Лучше ли был слух у этих людей? На сей раз — как отличить глухоту от рассеянности? Искатель Грааля, не расслышавший в лесу предостережений зеленого карлика, или задремавший король, у которого удар копья по шлему вызвал приступ безумия[9], — были ли они глухими? Насколько я знаю, изображений персонажей со слуховым рожком у оглохшего уха нет. Однако, имея дело с цивилизацией, где господствовала устная речь, хотелось бы знать, достигал ли ушей призыв дозорного, увидевшего с колокольни приближение рутьеров[10], или зазывные крики торговцев в Париже либо в других местах — не говоря уже о другой крайности, о шепоте «совершенных» катаров на ухо умиравшим единоверцам или о прерывистых предсказаниях впавшего в транс колдуна. Впрочем, одна проблема стоит всех других: конечно, мы знаем о великолепной акустике очень многих церковных нефов, и отмечен даже высокий уровень познаний архитекторов, умевших добиться хорошей слышимости мелодий и песен; но как огромная, плотная толпа, поглощающая все звуки, могла уловить слова проповедника, говорил ли он на латыни или на другом языке? Что было делать — отказываться, подобно доминиканцам, от боковых нефов? Трудновато представить, чтобы святого Бернарда, взывавшего к тысячной толпе крестоносцев у подножия церкви Магдалины в Везеле[11], могли слышать по ту сторону холма, как, впрочем, в свое время и Иисуса, произносящего «Нагорную проповедь». В каком виде эти слова, передаваемые из уст в уста, доходили до самых дальних верующих?

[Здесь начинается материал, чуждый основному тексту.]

-- ==== Sys2Proof/Syntax.lean ====
section
/-! DEFINITION. The commands of the block: one constructor of `Instr` per row of the opcode table, with the row's
operands, and the types of those operands. -/

namespace Sys2Proof

/-- The parties of the register fabric (R26), in rank order. -/
inductive Party where
  | reaction
  | test
  | strike
  | seq
  | pe (n : Fin 8)
  | link
  | host
deriving DecidableEq, Repr

/-- Party code of R26. -/
def Party.code : Party → Nat
  | .reaction => 0
  | .test => 1
  | .strike => 2
  | .seq => 3
  | .pe n => 4 + n.val
  | .link => 12
  | .host => 13

/-- Class code (R355) of the Notice the device makes for a party (R26). -/
def Party.noticeClass : Party → Option Nat
  | .reaction => none
  | .test => some 13
  | .strike => some 11
  | .seq => some 5
  | .pe _ => some 14
  | .link => some 11
  | .host => some 15

/-- Ranks 1 to 3 never wait (R29). -/
def Party.urgent : Party → Bool
  | .reaction => true
  | .test => true
  | .strike => true
  | _ => false

/-- One sample of a distribution channel as its converters deliver it (R243): the shunt code of 13 bits over ±80 mV, and
V_bus, V_out, V_GS and V_DS in mV. -/
structure ChanSample where
  shunt : Int
  vbus : Int
  vout : Int
  vgs : Int
  vds : Int
deriving DecidableEq, Repr, Inhabited

/-- What a loop samples at a carrier boundary: V_sense, V_local, and the pins VSENPn and VSENNn in µV, and the
cycle-average current of each phase cell PH0–PH23 in mA before its trims (R177, R178, R196, R232). -/
structure LoopSample where
  vsense : Int
  vlocal : Int
  senp : Int
  senn : Int
  iph : List Int
deriving DecidableEq, Repr, Inhabited

/-- How an on-time ended (R189). -/
inductive OnEnd where
  | peak
  | limit
  | maximum
deriving DecidableEq, Repr, Inhabited


/-- What the power-path cell measures (R377, R400): V_BAT, V_SRC, V_SYS and CHG_IN in mV, I_BAT (positive charging) and
I_SRC in mA, and the PTH pin in µV. -/
structure PathSample where
  vbat : Int
  vsrc : Int
  vsys : Int
  chgin : Int
  ibat : Int
  isrc : Int
  pth : Int
deriving DecidableEq, Repr, Inhabited


/-- What feeds the pre-regulator (R23): VIN, or the phantom of a port. -/
inductive Supply where
  | vin
  | phantom (port : Fin 2)
deriving DecidableEq, Repr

Мы любим удивляться чрезвычайно чуткой реакции на прикосновение, какую демонстрируют многие домашние или дикие животные. У людей грудной ребенок вступает в контакт с миром, где живет, посредством рта, куда тащит любой предмет. Став взрослым, он не отказывается от этой первичной формы познания. В средневековье безраздельно властвовал поцелуй, adoratio: в знак единения и мира целовали в губы, в знак покорности и благоговения целовали руку или ногу господина или же реликвию, ласку или удовольствие выражал поцелуй тела ребенка или возлюбленной. В этих жестах, по-прежнему знакомых нам, проявлялось единство плотского и символического. Кстати, средневековье было культурой жеста — движений всего тела в танце, движений крестьян во время празднеств или самих клириков при совершении сакральных ритуалов; но были и жесты, выражавшие движения души — от простого кивка в знак приветствия до коленопреклоненной позы подчинившегося или молящегося человека. Тогда легко объяснить, как жест из одной сферы попадал в другую: сложенные ладони — жест античного раба, отдававшего себя в распоряжение хозяина, в средневековье стал жестом вассала, вкладывавшего руки в руки сеньора, или жестом обращавшегося к Богу христианина, который, начиная с раннего средневековья отказался от позы «молящегося» античности с воздетыми к небу руками. Еще было важно, чтобы эти жесты оставались выверенными; искажение лишило бы их всякого символического значения — короли и понтифики сохраняли неподвижность, держа в руках орудия власти, и даже танец не мог утратить своего сакрального смысла: это было игровое, но благочестивое действо, а не сладострастный или дьявольский транс, который следовало оставить ведьмам или бесноватым.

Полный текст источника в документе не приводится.